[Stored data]
[Start of Attachment]

-- ==== Sys2Proof/Laws/SameBut.lean ====
section
/-! SUPPORT. What `SameBut` is good for: it composes, and an update of a field changes that part alone. -/

namespace Sys2Proof

open Sys2Proof.Machine

theorem SameBut.refl (ps : List Part) (s : State) : SameBut ps s s := by
  intro p _; cases p <;> rfl

theorem SameBut.trans {ps : List Part} {s t u : State} (h1 : SameBut ps s t) (h2 : SameBut ps t u) : SameBut ps s u := by
  intro p hp
  have a := h1 p hp
  have b := h2 p hp
  cases p <;> exact Eq.trans b a

theorem SameBut.mono {ps qs : List Part} {s t : State} (hs : ps ⊆ qs) (h : SameBut ps s t) : SameBut qs s t :=
  fun p hp => h p (fun hm => hp (hs hm))

theorem SameBut.ite {ps : List Part} {s0 a b : State} {c : Prop} [Decidable c] (ha : SameBut ps s0 a) (hb : SameBut ps s0 b) :
    SameBut ps s0 (if c then a else b) := by
  split <;> assumption

/-- The state of an answer agrees with `s` outside `ps`. -/
def PairKeeps {α : Type} (ps : List Part) (s : State) (p : α × State) : Prop := SameBut ps s p.2

theorem PairKeeps.ite {α : Type} {ps : List Part} {s0 : State} {a b : α × State} {c : Prop} [Decidable c]
    (ha : PairKeeps ps s0 a) (hb : PairKeeps ps s0 b) : PairKeeps ps s0 (if c then a else b) := by
  split <;> assumption

theorem PairKeeps.mk {α : Type} {ps : List Part} {s0 t : State} {a : α} (h : SameBut ps s0 t) : PairKeeps ps s0 (a, t) := h

theorem PairKeeps.snd {α : Type} {ps : List Part} {s0 : State} {p : α × State} (h : PairKeeps ps s0 p) : SameBut ps s0 p.2 := h

theorem PairKeeps.pair {α : Type} {ps : List Part} {s0 t : State} {a : α} {p : α × State} (hp : p = (a, t))
    (h : PairKeeps ps s0 p) : SameBut ps s0 t := by
  rw [hp] at h; exact h

theorem SameBut.foldl {α : Type} {ps : List Part} {s0 x : State} {f : State → α → State} {l : List α}
    (hf : ∀ t a, SameBut ps s0 t → SameBut ps s0 (f t a)) (h : SameBut ps s0 x) : SameBut ps s0 (l.foldl f x) := by
  induction l generalizing x with
  | nil => exact h
  | cons a l ih => exact ih (hf x a h)

theorem SameBut.foldr {α : Type} {ps : List Part} {s0 x : State} {f : α → State → State} {l : List α}
    (hf : ∀ a t, SameBut ps s0 t → SameBut ps s0 (f a t)) (h : SameBut ps s0 x) : SameBut ps s0 (l.foldr f x) := by
  induction l with
  | nil => exact h
  | cons a l ih => exact hf a _ ih

theorem PairKeeps.foldl {α β : Type} {ps : List Part} {s0 : State} {x : β × State} {f : β × State → α → β × State} {l : List α}
    (hf : ∀ t a, PairKeeps ps s0 t → PairKeeps ps s0 (f t a)) (h : PairKeeps ps s0 x) : PairKeeps ps s0 (l.foldl f x) := by
  induction l generalizing x with
  | nil => exact h
  | cons a l ih => exact ih (hf x a h)

theorem Part.sub {a b L : List Part} (h : a ⊆ b) (hL : b ⊆ L) : a ⊆ L := List.Subset.trans h hL

/-- Every next state that an outcome answers agrees with `s` outside `ps`. -/
def ResKeeps (ps : List Part) (s : State) (r : Res) : Prop := ∀ t, r = .next t → SameBut ps s t

theorem ResKeeps.next {ps : List Part} {s t : State} (h : SameBut ps s t) : ResKeeps ps s (.next t) := by
  intro u hu; cases hu; exact h

theorem ResKeeps.fault {ps : List Part} {s : State} {e : Fault} : ResKeeps ps s (.fault e) := by
  intro u hu; cases hu

theorem ResKeeps.ite {ps : List Part} {s : State} {a b : Res} {c : Prop} [Decidable c] (ha : ResKeeps ps s a)
    (hb : ResKeeps ps s b) : ResKeeps ps s (if c then a else b) := by
  split <;> assumption

theorem SameBut.upd_regs {L : List Part} {s0 x : State}
    {v0} (hL : [.regs] ⊆ L) (h : SameBut L s0 x) :
    SameBut L s0 { x with regs := v0 } := by
  intro p hp; have a := h p hp
  cases p <;> first | exact a | exact absurd (hL (by simp)) hp

theorem SameBut.upd_shown {L : List Part} {s0 x : State}
    {v0} (hL : [.shown] ⊆ L) (h : SameBut L s0 x) :
    SameBut L s0 { x with shown := v0 } := by
  intro p hp; have a := h p hp
  cases p <;> first | exact a | exact absurd (hL (by simp)) hp

theorem SameBut.upd_mirror {L : List Part} {s0 x : State}
    {v0} (hL : [.mirror] ⊆ L) (h : SameBut L s0 x) :
    SameBut L s0 { x with mirror := v0 } := by
  intro p hp; have a := h p hp
  cases p <;> first | exact a | exact absurd (hL (by simp)) hp

theorem SameBut.upd_mem {L : List Part} {s0 x : State}
    {v0} (hL : [.mem] ⊆ L) (h : SameBut L s0 x) :
    SameBut L s0 { x with mem := v0 } := by
  intro p hp; have a := h p hp
  cases p <;> first | exact a | exact absurd (hL (by simp)) hp

theorem SameBut.upd_seam {L : List Part} {s0 x : State}
    {v0} (hL : [.seam] ⊆ L) (h : SameBut L s0 x) :
    SameBut L s0 { x with seam := v0 } := by
  intro p hp; have a := h p hp
  cases p <;> first | exact a | exact absurd (hL (by simp)) hp

theorem SameBut.upd_cmt {L : List Part} {s0 x : State}
    {v0} (hL : [.cmt] ⊆ L) (h : SameBut L s0 x) :
    SameBut L s0 { x with cmt := v0 } := by
  intro p hp; have a := h p hp
  cases p <;> first | exact a | exact absurd (hL (by simp)) hp

theorem SameBut.upd_own {L : List Part} {s0 x : State}
    {v0} (hL : [.own] ⊆ L) (h : SameBut L s0 x) :
    SameBut L s0 { x with own := v0 } := by
  intro p hp; have a := h p hp
  cases p <;> first | exact a | exact absurd (hL (by simp)) hp

theorem SameBut.upd_nextPkt {L : List Part} {s0 x : State}
    {v0} (hL : [.nextPkt] ⊆ L) (h : SameBut L s0 x) :
    SameBut L s0 { x with nextPkt := v0 } := by
  intro p hp; have a := h p hp
  cases p <;> first | exact a | exact absurd (hL (by simp)) hp

theorem SameBut.upd_rx {L : List Part} {s0 x : State}
    {v0} (hL : [.rx] ⊆ L) (h : SameBut L s0 x) :
    SameBut L s0 { x with rx := v0 } := by
  intro p hp; have a := h p hp
  cases p <;> first | exact a | exact absurd (hL (by simp)) hp

theorem SameBut.upd_dsf {L : List Part} {s0 x : State}
    {v0} (hL : [.dsf] ⊆ L) (h : SameBut L s0 x) :
    SameBut L s0 { x with dsf := v0 } := by
  intro p hp; have a := h p hp
  cases p <;> first | exact a | exact absurd (hL (by simp)) hp

theorem SameBut.upd_tmap {L : List Part} {s0 x : State}
    {v0} (hL : [.tmap] ⊆ L) (h : SameBut L s0 x) :
    SameBut L s0 { x with tmap := v0 } := by
  intro p hp; have a := h p hp
  cases p <;> first | exact a | exact absurd (hL (by simp)) hp

theorem SameBut.upd_tribs {L : List Part} {s0 x : State}
    {v0} (hL : [.tribs] ⊆ L) (h : SameBut L s0 x) :
    SameBut L s0 { x with tribs := v0 } := by
  intro p hp; have a := h p hp
  cases p <;> first | exact a | exact absurd (hL (by simp)) hp

theorem SameBut.upd_tfrags {L : List Part} {s0 x : State}
    {v0} (hL : [.tfrags] ⊆ L) (h : SameBut L s0 x) :
    SameBut L s0 { x with tfrags := v0 } := by
  intro p hp; have a := h p hp
  cases p <;> first | exact a | exact absurd (hL (by simp)) hp

theorem SameBut.upd_rows {L : List Part} {s0 x : State}
    {v0} (hL : [.rows] ⊆ L) (h : SameBut L s0 x) :
    SameBut L s0 { x with rows := v0 } := by
  intro p hp; have a := h p hp
  cases p <;> first | exact a | exact absurd (hL (by simp)) hp

theorem SameBut.upd_ttest {L : List Part} {s0 x : State}
    {v0} (hL : [.ttest] ⊆ L) (h : SameBut L s0 x) :
    SameBut L s0 { x with ttest := v0 } := by
  intro p hp; have a := h p hp
  cases p <;> first | exact a | exact absurd (hL (by simp)) hp

theorem SameBut.upd_act {L : List Part} {s0 x : State}
    {v0} (hL : [.act] ⊆ L) (h : SameBut L s0 x) :
    SameBut L s0 { x with act := v0 } := by
  intro p hp; have a := h p hp
  cases p <;> first | exact a | exact absurd (hL (by simp)) hp

theorem SameBut.upd_upb {L : List Part} {s0 x : State}
    {v0} (hL : [.upb] ⊆ L) (h : SameBut L s0 x) :
    SameBut L s0 { x with upb := v0 } := by
  intro p hp; have a := h p hp
  cases p <;> first | exact a | exact absurd (hL (by simp)) hp

theorem SameBut.upd_restarts {L : List Part} {s0 x : State}
    {v0} (hL : [.restarts] ⊆ L) (h : SameBut L s0 x) :
    SameBut L s0 { x with restarts := v0 } := by
  intro p hp; have a := h p hp
  cases p <;> first | exact a | exact absurd (hL (by simp)) hp

theorem SameBut.upd_gsm {L : List Part} {s0 x : State}
    {v0} (hL : [.gsm] ⊆ L) (h : SameBut L s0 x) :
    SameBut L s0 { x with gsm := v0 } := by
  intro p hp; have a := h p hp
  cases p <;> first | exact a | exact absurd (hL (by simp)) hp

theorem SameBut.upd_txEff {L : List Part} {s0 x : State}
    {v0} (hL : [.txEff] ⊆ L) (h : SameBut L s0 x) :
    SameBut L s0 { x with txEff := v0 } := by
  intro p hp; have a := h p hp
  cases p <;> first | exact a | exact absurd (hL (by simp)) hp

theorem SameBut.upd_pairs {L : List Part} {s0 x : State}
    {v0} (hL : [.pairs] ⊆ L) (h : SameBut L s0 x) :
    SameBut L s0 { x with pairs := v0 } := by
  intro p hp; have a := h p hp
  cases p <;> first | exact a | exact absurd (hL (by simp)) hp

theorem SameBut.upd_key {L : List Part} {s0 x : State}
    {v0} (hL : [.key] ⊆ L) (h : SameBut L s0 x) :
    SameBut L s0 { x with key := v0 } := by
  intro p hp; have a := h p hp
  cases p <;> first | exact a | exact absurd (hL (by simp)) hp

theorem SameBut.upd_dark {L : List Part} {s0 x : State}
    {v0} (hL : [.dark] ⊆ L) (h : SameBut L s0 x) :
    SameBut L s0 { x with dark := v0 } := by
  intro p hp; have a := h p hp
  cases p <;> first | exact a | exact absurd (hL (by simp)) hp

theorem SameBut.upd_pipes {L : List Part} {s0 x : State}
    {v0} (hL : [.pipes] ⊆ L) (h : SameBut L s0 x) :
    SameBut L s0 { x with pipes := v0 } := by
  intro p hp; have a := h p hp
  cases p <;> first | exact a | exact absurd (hL (by simp)) hp

theorem SameBut.upd_epochs {L : List Part} {s0 x : State}
    {v0} (hL : [.epochs] ⊆ L) (h : SameBut L s0 x) :
    SameBut L s0 { x with epochs := v0 } := by
  intro p hp; have a := h p hp
  cases p <;> first | exact a | exact absurd (hL (by simp)) hp

theorem SameBut.upd_prog {L : List Part} {s0 x : State}
    {v0} (hL : [.prog] ⊆ L) (h : SameBut L s0 x) :
    SameBut L s0 { x with prog := v0 } := by
  intro p hp; have a := h p hp
  cases p <;> first | exact a | exact absurd (hL (by simp)) hp

theorem SameBut.upd_rcnt {L : List Part} {s0 x : State}
    {v0} (hL : [.rcnt] ⊆ L) (h : SameBut L s0 x) :
    SameBut L s0 { x with rcnt := v0 } := by
  intro p hp; have a := h p hp
  cases p <;> first | exact a | exact absurd (hL (by simp)) hp

theorem SameBut.upd_rcntHeld {L : List Part} {s0 x : State}
    {v0} (hL : [.rcntHeld] ⊆ L) (h : SameBut L s0 x) :
    SameBut L s0 { x with rcntHeld := v0 } := by
  intro p hp; have a := h p hp
  cases p <;> first | exact a | exact absurd (hL (by simp)) hp

theorem SameBut.upd_excWait {L : List Part} {s0 x : State}
    {v0} (hL : [.excWait] ⊆ L) (h : SameBut L s0 x) :
    SameBut L s0 { x with excWait := v0 } := by
  intro p hp; have a := h p hp
  cases p <;> first | exact a | exact absurd (hL (by simp)) hp

theorem SameBut.upd_bufs {L : List Part} {s0 x : State}
    {v0} (hL : [.bufs] ⊆ L) (h : SameBut L s0 x) :
    SameBut L s0 { x with bufs := v0 } := by
  intro p hp; have a := h p hp
  cases p <;> first | exact a | exact absurd (hL (by simp)) hp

[End of Attachment]

Work order: The lines from the first of the entries through the line holding "rw [hp] at h; exact h" are to be restated word for word, and no others.

Response:
-- ==== Sys2Proof/Laws/SameBut.lean ====
section
/-! SUPPORT. What `SameBut` is good for: it composes, and an update of a field changes that part alone. -/

namespace Sys2Proof

open Sys2Proof.Machine

theorem SameBut.refl (ps : List Part) (s : State) : SameBut ps s s := by
  intro p _; cases p <;> rfl

theorem SameBut.trans {ps : List Part} {s t u : State} (h1 : SameBut ps s t) (h2 : SameBut ps t u) : SameBut ps s u := by
  intro p hp
  have a := h1 p hp
  have b := h2 p hp
  cases p <;> exact Eq.trans b a

theorem SameBut.mono {ps qs : List Part} {s t : State} (hs : ps ⊆ qs) (h : SameBut ps s t) : SameBut qs s t :=
  fun p hp => h p (fun hm => hp (hs hm))

theorem SameBut.ite {ps : List Part} {s0 a b : State} {c : Prop} [Decidable c] (ha : SameBut ps s0 a) (hb : SameBut ps s0 b) :
    SameBut ps s0 (if c then a else b) := by
  split <;> assumption

/-- The state of an answer agrees with `s` outside `ps`. -/
def PairKeeps {α : Type} (ps : List Part) (s : State) (p : α × State) : Prop := SameBut ps s p.2

theorem PairKeeps.ite {α : Type} {ps : List Part} {s0 : State} {a b : α × State} {c : Prop} [Decidable c]
    (ha : PairKeeps ps s0 a) (hb : PairKeeps ps s0 b) : PairKeeps ps s0 (if c then a else b) := by
  split <;> assumption

theorem PairKeeps.mk {α : Type} {ps : List Part} {s0 t : State} {a : α} (h : SameBut ps s0 t) : PairKeeps ps s0 (a, t) := h

theorem PairKeeps.snd {α : Type} {ps : List Part} {s0 : State} {p : α × State} (h : PairKeeps ps s0 p) : SameBut ps s0 p.2 := h

theorem PairKeeps.pair {α : Type} {ps : List Part} {s0 t : State} {a : α} {p : α × State} (hp : p = (a, t))
    (h : PairKeeps ps s0 p) : SameBut ps s0 t := by
  rw [hp] at h; exact h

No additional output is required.